中世以後から産業革命期
出典: フリー百科事典『ウィキペディア(Wikipedia)』 (2022/04/26 00:12 UTC 版)
ヨーロッパでは、ローマ帝国衰退後から産業革命が起こるまで(紀元3世紀以後 - 18世紀初頭)の間は、道路整備は衰退し、ローマ街道として舗装に使われた石が、後世の農夫たちによって取り外されて、家畜小屋や家の建材として使用されるなど、次第に道は荒廃して行った。17世紀のフランスでは、貴族や国王を乗せた馬車が、道路上の泥濘(ぬかるみ)にはまって横転する災難に遭遇した状況を銅版画で伝えており、同様の道路の惨状はヨーロッパ全土を覆った。 18世紀の産業革命期に入って、ようやく道路整備状況が改善される動きが見られるようになり、近代的な断面構造をもつ道路が誕生した。
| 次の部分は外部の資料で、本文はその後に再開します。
-- ==== Sys2Proof/Config.lean ====
section
/-! DEFINITION. What an implementation of the core fixes: the widths of spec/00_scope.md section 4 and the open
buffer capacity `NBUF`. -/

namespace Sys2Proof.Config

/-- `CHAR_W`, the width of a character and of a SRC or DST cell (00_scope.md R8: 8 for this hardware; log 2). -/
abbrev charW : Nat := 8

/-- `INT_W`, the width of INT_IN and INT_OUT (00_scope.md R9: 53 for this hardware; log 2). -/
abbrev intW : Nat := 53

/-- How far `NBUF` lies above its least value 64. It has no body: nothing can be proved of it but its range
(00_scope.md R10, left OPEN there; log 1). -/
opaque nbufAbove64 : Fin 16777152

/-- `NBUF`, the number of cells of SRC and of DST: some value in 64..2^24-1 (00_scope.md R10). -/
def nbuf : Nat := nbufAbove64.val + 64

end Sys2Proof.Config
end

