-- ==== Sys2Proof/WellFormed.lean ====
section
/-! DEFINITION. Which terms of `Instr` are commands: a given length is at least 1 and fits the 24-bit LEN field. -/

namespace Sys2Proof

/-- A given length argument is in `1..2^24-1` (30_encoding.md R73, R74, R80). -/
def lenArgOk : Option Nat → Bool
  | none => true
  | some n => decide (1 ≤ n) && decide (n < 2 ^ 24)

/-- The commands that have a word. -/
def Instr.wf : Instr → Bool
  | .ldalpha => true
  | .lddef => true
  | .encbuf len => lenArgOk len
  | .encint len => lenArgOk len
  | .decbuf bytes => lenArgOk bytes
  | .decint => true

end Sys2Proof
end

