-- ==== Sys2Proof/Certificates/Slice0/Obligations.lean ====
section
/-! DEFINITION. The statements about the core, from the numbered rules of spec/. -/

open Sys2Proof Sys2Proof.Machine

/-! ## The command word -/

/-- 30_encoding.md R76, R75: what every word, given by its fields OP, RSV and LEN, decodes to; a word that decodes to
no command ends with E_ILLEGAL(0, 0). -/
def Obligations.EveryWordDecodesByItsFields : Prop :=
  ∀ op rsv len : Nat, op < 16 → rsv < 16 → len < 2 ^ 24 →
    (illegalFields op rsv len → (∃ e, decode (wordOfFields op rsv len) = .error e) ∧
      ∀ s : State, ∃ t, issueWord (wordOfFields op rsv len) s = .next t ∧ FailedWith 6 0 0 s t) ∧
    (¬ illegalFields op rsv len →
      (op = 1 → decode (wordOfFields op rsv len) = .ok .ldalpha) ∧
      (op = 2 → decode (wordOfFields op rsv len) = .ok .lddef) ∧
      (op = 3 → decode (wordOfFields op rsv len) = .ok (.encbuf (if len = 0 then none else some len))) ∧
      (op = 4 → decode (wordOfFields op rsv len) = .ok (.encint (if len = 0 then none else some len))) ∧
      (op = 5 → decode (wordOfFields op rsv len) = .ok (.decbuf (if len = 0 then none else some len))) ∧
      (op = 6 → decode (wordOfFields op rsv len) = .ok .decint))

/-- Decoding the word of a well-formed command gives the command back. -/
def Obligations.DecodeOfEncodeIsTheCommand : Prop :=
  ∀ i : Instr, i.wf = true → decode (encode i) = .ok i

/-- A word that decodes to a command is that command's word, and the command is well-formed: each command has one
word. -/
def Obligations.EncodeOfDecodeIsTheWord : Prop :=
  ∀ (w : Word) (i : Instr), decode w = .ok i → i.wf = true ∧ encode i = w

/-- 30_encoding.md R82 (marked derived in the spec): the words of the six commands. -/
def Obligations.DocumentedWordsDecode : Prop :=
  decode 0x00000001 = .ok .ldalpha ∧ decode 0x00000002 = .ok .lddef ∧ decode 0x00000003 = .ok (.encbuf none) ∧
  decode 0x00000004 = .ok (.encint none) ∧ decode 0x00000005 = .ok (.decbuf none) ∧ decode 0x00000006 = .ok .decint ∧
  decode 0x00000203 = .ok (.encbuf (some 2)) ∧ decode 0x00000404 = .ok (.encint (some 4)) ∧
  decode 0x00000305 = .ok (.decbuf (some 3)) ∧ decode 0xFFFFFF03 = .ok (.encbuf (some 0xFFFFFF))

/-! ## The step and the host's actions -/

/-- A step on an issued word that decodes runs the command; `withFetchWord` makes the next step run the command its
word decodes to. The queue `host` is the model's own (log 3, log 6). -/
def Obligations.StepRunsTheDecodedCommand : Prop :=
  (∀ (s : State) (w : Word) (rest : List HostAction) (i : Instr),
    s.host = .issue w :: rest → decode w = .ok i → step s = exec i { s with host := rest }) ∧
  (∀ (s : State) (nbits w : Nat) (i : Instr),
    decodeTableWord nbits w = some i → step (s.withFetchWord nbits w) = exec i s)

/-- 70_reset_and_hazards.md R201: with no action of the host pending the core waits, and nothing changes. That
waiting is a step is the model's own (log 3). -/
def Obligations.CoreWaitsForTheHost : Prop := ∀ s : State, s.host = [] → step s = .next s

/-- 30_encoding.md R77: an illegal word completes with E_ILLEGAL and changes nothing but STATUS and ERR_INFO, and
every other word decodes to a command. -/
def Obligations.IllegalWordsCompleteWithIllegal : Prop :=
  ∀ op rsv len : Nat, op < 16 → rsv < 16 → len < 2 ^ 24 →
    (¬ illegalFields op rsv len → ∃ i : Instr, decode (wordOfFields op rsv len) = .ok i) ∧
    (illegalFields op rsv len → ∀ (s : State) (rest : List HostAction),
      s.host = .issue (wordOfFields op rsv len) :: rest →
      ∃ t, step s = .next t ∧ FailedWith 6 0 0 { s with host := rest } t)

/-- 20_memory.md R56, the rows WriteSRC and WriteReg: their effect where the precondition holds, and nothing else. -/
def Obligations.HostWritesDoAsTabled : Prop :=
  ∀ (s : State) (rest : List HostAction),
    (∀ k v, s.host = .writeSrc k v :: rest → k < Config.nbuf → v < 2 ^ 8 →
      ∃ t, step s = .next t ∧ t.src.read k = some (BitVec.ofNat 8 v) ∧ (∀ j, j ≠ k → t.src.read j = s.src.read j) ∧
        t = { s with host := rest, src := t.src }) ∧
    (∀ v, s.host = .writeReg .srcLen v :: rest → v < 2 ^ 24 →
      step s = .next { s with host := rest, srcLen := BitVec.ofNat 24 v }) ∧
    (∀ v, s.host = .writeReg .intIn v :: rest → v < 2 ^ 53 →
      step s = .next { s with host := rest, intIn := BitVec.ofNat 53 v })

/-- 20_memory.md R56, the rows ReadSRC, ReadDST and ReadReg: the value returned; a cell nothing has written faults
(93_implementation_defined.md S3). Where the value is put, `replies`, is the model's own (log 4). -/
def Obligations.HostReadsReturnTheValue : Prop :=
  ∀ (s : State) (rest : List HostAction),
    (∀ k v, s.host = .readSrc k :: rest → k < Config.nbuf → s.src.read k = some v →
      step s = .next { s with host := rest, replies := v.toNat :: s.replies }) ∧
    (∀ k v, s.host = .readDst k :: rest → k < Config.nbuf → s.dst.read k = some v →
      step s = .next { s with host := rest, replies := v.toNat :: s.replies }) ∧
    (∀ k, s.host = .readSrc k :: rest → k < Config.nbuf → s.src.read k = none → step s = .fault (.unwrittenSrc k)) ∧
    (∀ k, s.host = .readDst k :: rest → k < Config.nbuf → s.dst.read k = none → step s = .fault (.unwrittenDst k)) ∧
    (s.host = .readReg .srcLen :: rest →
      step s = .next { s with host := rest, replies := s.srcLen.toNat :: s.replies }) ∧
    (s.host = .readReg .intIn :: rest →
      step s = .next { s with host := rest, replies := s.intIn.toNat :: s.replies }) ∧
    (s.host = .readReg .outLen :: rest →
      step s = .next { s with host := rest, replies := s.outLen.toNat :: s.replies }) ∧
    (s.host = .readReg .intOut :: rest →
      step s = .next { s with host := rest, replies := s.intOut.toNat :: s.replies }) ∧
    (s.host = .readReg .status :: rest →
      step s = .next { s with host := rest, replies := s.status.toNat :: s.replies }) ∧
    (s.host = .readReg .errInfo :: rest →
      step s = .next { s with host := rest, replies := s.errInfo.toNat :: s.replies })
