-- ==== Sys2Proof/Laws/Memory.lean ====
section
/-! SUPPORT. The laws of a cell memory: read after write, the canonical form, and writing a list of cells. -/

namespace Sys2Proof.Machine

@[simp] theorem Memory.read_nil (k : Nat) : Memory.read [] k = none := rfl

theorem Memory.read_cons (a : Nat) (v : Cell) (m : Memory) (k : Nat) :
    Memory.read ((a, v) :: m) k = if a = k then some v else Memory.read m k := rfl

theorem Memory.wf_nil : Memory.wf [] := List.Pairwise.nil

@[simp] theorem Memory.read_write_same (m : Memory) (k : Nat) (v : Cell) : (m.write k v).read k = some v := by
  induction m with
  | nil => simp [Memory.write, Memory.read_cons]
  | cons c m ih =>
    obtain ⟨a, w⟩ := c
    unfold Memory.write
    split
    · simp [Memory.read_cons]
    · split
      · simp [Memory.read_cons]
      · rename_i h
        simp [Memory.read_cons, ih, Ne.symm h]

@[simp] theorem Memory.read_write_other (m : Memory) (k j : Nat) (v : Cell) (h : k ≠ j) :
    (m.write k v).read j = m.read j := by
  induction m with
  | nil => simp [Memory.write, Memory.read_cons, h]
  | cons c m ih =>
    obtain ⟨a, w⟩ := c
    unfold Memory.write
    split
    · simp [Memory.read_cons, h]
    · split
      · rename_i h'
        subst h'
        simp [Memory.read_cons, h]
      · simp [Memory.read_cons, ih]

theorem Memory.read_write (m : Memory) (k j : Nat) (v : Cell) :
    (m.write k v).read j = if k = j then some v else m.read j := by
  split
  · rename_i h
    simp [h]
  · rename_i h
    simp [h]

/-- A written index is the one written or was listed before. -/
theorem Memory.mem_write {m : Memory} {k : Nat} {v : Cell} {c : Host.Cell} (h : c ∈ m.write k v) :
    c = (k, v) ∨ c ∈ m := by
  induction m with
  | nil => simpa [Memory.write] using h
  | cons d m ih =>
    obtain ⟨a, w⟩ := d
    unfold Memory.write at h
    split at h
    · simpa using h
    · split at h
      · simp only [List.mem_cons] at h ⊢
        tauto
      · simp only [List.mem_cons] at h ⊢
        rcases h with h | h
        · exact .inr (.inl h)
        · rcases ih h with h | h
          · exact .inl h
          · exact .inr (.inr h)

theorem Memory.write_wf {m : Memory} (k : Nat) (v : Cell) (h : m.wf) : (m.write k v).wf := by
  induction m with
  | nil => simp [Memory.write, Memory.wf]
  | cons c m ih =>
    obtain ⟨a, w⟩ := c
    obtain ⟨ha, hm⟩ := List.pairwise_cons.mp h
    unfold Memory.write
    split
    · rename_i hk
      refine List.pairwise_cons.mpr ⟨?_, h⟩
      intro c hc
      rcases List.mem_cons.mp hc with rfl | hc
      · exact hk
      · exact Nat.lt_trans hk (ha c hc)
    · split
      · rename_i hk
        subst hk
        exact List.pairwise_cons.mpr ⟨ha, hm⟩
      · refine List.pairwise_cons.mpr ⟨?_, ih hm⟩
        intro c hc
        rcases Memory.mem_write hc with rfl | hc
        · show a < k
          omega
        · exact ha c hc

/-- Writing a cell again changes nothing. -/
theorem Memory.write_write (m : Memory) (k : Nat) (v : Cell) : (m.write k v).write k v = m.write k v := by
  induction m with
  | nil => simp [Memory.write]
  | cons c m ih =>
    obtain ⟨a, w⟩ := c
    by_cases h1 : k < a
    · simp [Memory.write, h1]
    · by_cases h2 : k = a
      · simp [Memory.write, h2]
      · simp [Memory.write, h1, h2, ih]

/-- Writes at two indexes commute. -/
theorem Memory.write_comm (m : Memory) (k j : Nat) (v w : Cell) (h : k ≠ j) :
    (m.write k v).write j w = (m.write j w).write k v := by
  induction m with
  | nil =>
    rcases Nat.lt_or_gt_of_ne h with h | h
    · simp [Memory.write, h, Nat.not_lt_of_gt h, Nat.ne_of_gt h]
    · simp [Memory.write, h, Nat.not_lt_of_gt h, Nat.ne_of_gt h]
  | cons c m ih =>
    obtain ⟨a, x⟩ := c
    rcases Nat.lt_trichotomy k a with h1 | h1 | h1 <;> rcases Nat.lt_trichotomy j a with h2 | h2 | h2
    · rcases Nat.lt_or_gt_of_ne h with h3 | h3 <;>
        simp [Memory.write, h1, h2, h3, Nat.not_lt_of_gt h3, Nat.ne_of_gt h3]
    · subst h2
      simp [Memory.write, h1, Nat.not_lt_of_gt h1, Nat.ne_of_gt h1]
    · have h3 : k < j := Nat.lt_trans h1 h2
      simp [Memory.write, h1, Nat.not_lt_of_gt h2, Nat.ne_of_gt h2, Nat.not_lt_of_gt h3, Nat.ne_of_gt h3]
    · subst h1
      simp [Memory.write, h2, Nat.not_lt_of_gt h2, Nat.ne_of_gt h2]
    · exact absurd (h1.trans h2.symm) h
    · subst h1
      simp [Memory.write, Nat.not_lt_of_gt h2, Nat.ne_of_gt h2]
    · have h3 : j < k := Nat.lt_trans h2 h1
      simp [Memory.write, h2, Nat.not_lt_of_gt h1, Nat.ne_of_gt h1, Nat.not_lt_of_gt h3, Nat.ne_of_gt h3]
    · subst h2
      simp [Memory.write, Nat.not_lt_of_gt h1, Nat.ne_of_gt h1]
    · simp [Memory.write, Nat.not_lt_of_gt h1, Nat.ne_of_gt h1, Nat.not_lt_of_gt h2, Nat.ne_of_gt h2, ih]

theorem Memory.writeList_write (m : Memory) (k j : Nat) (v : Cell) (vs : List Cell) (h : j < k) :
    (m.write j v).writeList k vs = (m.writeList k vs).write j v := by
  induction vs generalizing m k with
  | nil => rfl
  | cons w vs ih =>
    simp only [Memory.writeList]
    rw [Memory.write_comm _ _ _ _ _ (Nat.ne_of_lt h), ih _ _ (Nat.lt_succ_of_lt h)]

/-- Writing a list of cells again changes nothing. -/
theorem Memory.writeList_writeList (m : Memory) (k : Nat) (vs : List Cell) :
    (m.writeList k vs).writeList k vs = m.writeList k vs := by
  induction vs generalizing m k with
  | nil => rfl
  | cons v vs ih =>
    have again : ((m.write k v).writeList (k + 1) vs).write k v = (m.write k v).writeList (k + 1) vs := by
      rw [← Memory.writeList_write _ _ _ _ _ (Nat.lt_add_one k), Memory.write_write]
    simp only [Memory.writeList, again, ih]

theorem Memory.writeList_wf {m : Memory} (k : Nat) (vs : List Cell) (h : m.wf) : (m.writeList k vs).wf := by
  induction vs generalizing m k with
  | nil => exact h
  | cons v vs ih => exact ih (k + 1) (Memory.write_wf k v h)

theorem Memory.read_writeList_below (m : Memory) (k j : Nat) (vs : List Cell) (h : j < k) :
    (m.writeList k vs).read j = m.read j := by
  induction vs generalizing m k with
  | nil => rfl
  | cons v vs ih =>
    rw [Memory.writeList, ih _ _ (Nat.lt_succ_of_lt h), Memory.read_write_other _ _ _ _ (Nat.ne_of_gt h)]

theorem Memory.read_writeList_inside (m : Memory) (k j : Nat) (vs : List Cell) (h : j < vs.length) :
    (m.writeList k vs).read (k + j) = vs[j]? := by
  induction vs generalizing m k j with
  | nil => simp at h
  | cons v vs ih =>
    rw [Memory.writeList]
    cases j with
    | zero =>
      show ((m.write k v).writeList (k + 1) vs).read k = some v
      rw [Memory.read_writeList_below _ _ _ _ (Nat.lt_add_one k), Memory.read_write_same]
    | succ j =>
      have := ih (m.write k v) (k + 1) j (by simpa using h)
      rw [Nat.add_right_comm] at this
      simpa [Nat.add_assoc] using this

theorem Memory.read_writeList_above (m : Memory) (k j : Nat) (vs : List Cell) (h : k + vs.length ≤ j) :
    (m.writeList k vs).read j = m.read j := by
  induction vs generalizing m k with
  | nil => rfl
  | cons v vs ih =>
    simp only [List.length_cons] at h
    rw [Memory.writeList, ih _ _ (by omega), Memory.read_write_other _ _ _ _ (by omega)]

/-- What a memory reads after a list of cells is written from index 0 on. -/
theorem Memory.read_writeList_zero (m : Memory) (j : Nat) (vs : List Cell) :
    (m.writeList 0 vs).read j = if j < vs.length then vs[j]? else m.read j := by
  split
  · rename_i h
    simpa using Memory.read_writeList_inside m 0 j vs h
  · rename_i h
    exact Memory.read_writeList_above m 0 j vs (by omega)

end Sys2Proof.Machine
end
道路建設は路盤工事の後、栗石を敷きならした上に舗石を並べてランマーで突き固めた工事が行われ、アーチ構造の橋梁も建設されるようになるが、これらの工事手法や土木技術は古代ローマ街道とさほど変わらないものであった。 フランスではローマ帝国時代に整備された道路網を引き継いで、新たな道路の建設や維持、補修に注力した。1747年、ルイ15世は道路、橋梁に関する王立土木学校をパリに開校して土木技術者の育成に力を入れた。初代校長でもあったジャン・ルドルフ・ペロネ(1708 - 1794年)の監督の下で、近代的な馬車道が整備されるようになる。1764年には、トレサゲ(1716–1796年)が路床と路面が同じ断面歪曲率をもつ砕石舗装道路であるトレサゲ式道路工法を発明した。 一方、イギリスにおける道路建設とその整備は、16世紀に入ってから馬車交通が著しく発展し、18世紀の産業革命で馬車交通がさらに急増したため、馬車走行に堪えうる強固な道路が要求されるようになった。イギリス地域の道路整備は教区単位で行われため、貧弱で多様な道路状況となった。1706年頃には、これを改良するために初の関所が作られ、通行する車両から料金を徴収した。イギリスでは時にはおよそ1100の料金所があり、3万8千 km強の道路が整備された。馬による移動の時代には、道路は砂利舗装道路上での最大斜度3%強での整備を目指していた。これは馬が坂道で荷を引き上げるのに平行に近いほうが最も都合が良かったためである。 同時期に、トーマス・テルフォード(1757 – 1834年)とジョン・ラウドン・マカダム(1756 – 1835年)という道路建築家が、それぞれ独自の工法を発明した。テルフォード式道路は平坦な路床の上に栗石敷設してその上に砕石と砂利を敷き詰めて転圧したもので1805年に発明され、マカダム式道路は路床の上に直接砕石を施設して上層部に細粒砕石を転圧したもので1815年に発明された。特にマカダム式道路は、短い期間で施工可能で、技術的にも容易であったため広く普及し、近代式マカダム道路の原型にもなった。 産業革命期のヨーロッパの道路で、本格的な道路改築を行ったのはナポレオン・ボナパルト(1769 - 1821年)である。ナポレオンは、全ヨーロッパ支配を進める上で、戦争を有利に進めるための軍事的な輸送路確保を目的に道路建設を積極的に行い、フランスからイタリア遠征の経路上にあるアルプス越えのシンプロン峠の道路建設を部下に命じて行わせた。100名以上の人命を失う難工事を乗り越えてゴンドー・トンネルが貫通し、1805年にシンプロン峠越えの道路は完成を見た。その後、モン・スニ峠の道路建設も手掛け、さらに全ヨーロッパにその範囲は及んだ。ナポレオンが道路建設のために支出した予算は、同時期の要塞建設予算の約2倍あったとされている。 歴史的に、都市と都市を結ぶ道路(道:road)と違い、欧米の都市内部の道(街路:street)は廃物処理の場所でもあった。古代ローマ時代は道の真ん中に水を通し、排泄物などの汚物を流していた(ポンペイ遺跡など)。そのため、道の真ん中が両側の町家より数段低くなっていて両側を飛び石状の道渡しで渡る。また、馬車もこの水路の中を通行する。また地下下水道の無かった近世のパリではゴミや汚物を街路に捨てていたのは有名な話である。